Confusingly, there's two sub subtypes, a more pure inflammatory version called cellular NSIP and another version that has some fibrotic features called fibrotic NSIP. But overall, NSIP is thought to be a bit more inflammatory phenotype. Of course, there's a large spectrum in between and these often take multidisciplinary panels. And honestly, those are by far the most common subtypes within RA ILD. I only mentioned organizing pneumonia, which are kind of fluffy infiltrates that can look like infectious pneumonia, but are actually inflammatory and often can be pretty responsive to glucocorticoids.

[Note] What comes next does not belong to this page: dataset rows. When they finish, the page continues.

-- ==== Sys2Proof/Tests/Slice0.lean ====
section
/-! SUPPORT. Tests of the model on fixed values: the spec's worked cases, the smoke tests of the checks, and for each
statement a state and operands that meet its hypotheses. -/

set_option Elab.async false

namespace Sys2Proof.Tests

open Sys2Proof.Machine

/-- The state a command leads to. -/
def run (c : Instr) (s : State) : State :=
  match exec c s with
  | .next t => t
  | .fault _ | .refused _ => s

/-- The state with one request waiting, at the head of its queue. -/
def ask (c : Instr) (s : State) : State :=
  s.updAgent fun a => { a with requests := (encodeRequest c).toList.map fun e => ⟨[], e⟩ }

/-- A request is asked and processed. -/
def done (c : Instr) (s : State) : State := run c (ask c s)

/-- A frame as it travels, with a source of 0. -/
def frame (kind : FrameKind) (target : Byte) (key : BitVec 32) (payload : List Byte) : FrameBytes :=
  withCrc (header kind target 0 key payload.length ++ payload)

/-- Slot 1 in a state, its link UP with lock. -/
def slotIn (st : SlotState) : State :=
  (State.reset.updSlot 0 fun r => { r with state := st }).updLink 0 fun l =>
    { l with state := .up, lock := true, train := some ⟨.full, 1, 3, .auto⟩ }

/-- Slot 1 in service as the only member of pool 0. -/
def served : State := done (.admitSlot 1 1 0 5) (done (.poolEnable 1 0) (slotIn .standby))

/-- Slot 2 in a state, its link UP with lock. -/
def withSecond (st : SlotState) (s : State) : State :=
  (s.updSlot 1 fun r => { r with state := st }).updLink 1 fun l =>
    { l with state := .up, lock := true, train := some ⟨.full, 1, 3, .auto⟩ }

/-- Slots 1 and 2 in pool 0, slot 2 being admitted and its bins planned. -/
def paired : State := done (.admitSlot 1 2 0 5) (withSecond .standby served)

/-- The first planned move, of bin 63 from slot 1 to slot 2, in progress on engine 0. -/
def moving : State := run .engineGrant paired

/-- A core reception that took a cell is in progress. -/
def receiving (s : State) : State := s.updCore fun k => { k with rx := some true }

/-- A reception that took a cell is in progress on the link of slot 1. -/
def slotReceiving (s : State) : State := s.updLink 0 fun l => { l with rx := some true }

/-- A slot whose record a test changes: slot 1. -/
def slot1 (f : SlotRecord → SlotRecord) (s : State) : State := s.updSlot 0 f

/-- The link of slot 1, changed. -/
def link1 (f : LinkRecord → LinkRecord) (s : State) : State := s.updLink 0 f

/-- The monitor of slot 1, changed. -/
def monitor1 (f : MonitorRecord → MonitorRecord) (s : State) : State := s.updMonitor 0 f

But other ones, LIP, DIP, RB ILD, DAD, and then rapidly progressing ILD are pretty uncommon overall in RA ILD. A very interesting thing about RA is that the UIP has a predilection for RA rather than other systemic autorheumatic diseases. This is from the same meta analysis. And basically they looked at the proportion of patients with ILD that have different subtypes. The dark blue is UIP, the dark green is NSIP, the light green is OP and then some other subtypes here.
And you can see that RA, most of the or about half the patients have UIP. And interestingly, systemic sclerosis, even though it's the prototypic fibrotic rheumatic disease, the most common subtype is actually NSIP. And same thing with myositis, NSIP as well as OP being pretty common. So there's something about RA that puts people down the path to UIP. And as we'll see later, UIP actually has the worst prognosis and is most progressive.
And luckily there seem to be therapies that are on the horizon for this. So now I'll detail some RAILD risk factors. And again, there's been lots of developments over the past few years. And some of these are very easily attained. For example, men have a higher risk of RA ILD.
Obviously women are more likely to have RA, but within RA if you're a man you're more likely to have ILD. We'll go over a genetic risk factor called the MUC5B promoter variant, smoking, obesity and several RA characteristics including age at diagnosis, articular disease activity, inflammatory markers, functional scores, as well as autoantibodies. I first wanted to highlight this genetic factor called the MUC5B promoter variant. And this is a single common variant. It's outside the coding region of this gene that codes for mucin 5B, which is expressed in the distal airways.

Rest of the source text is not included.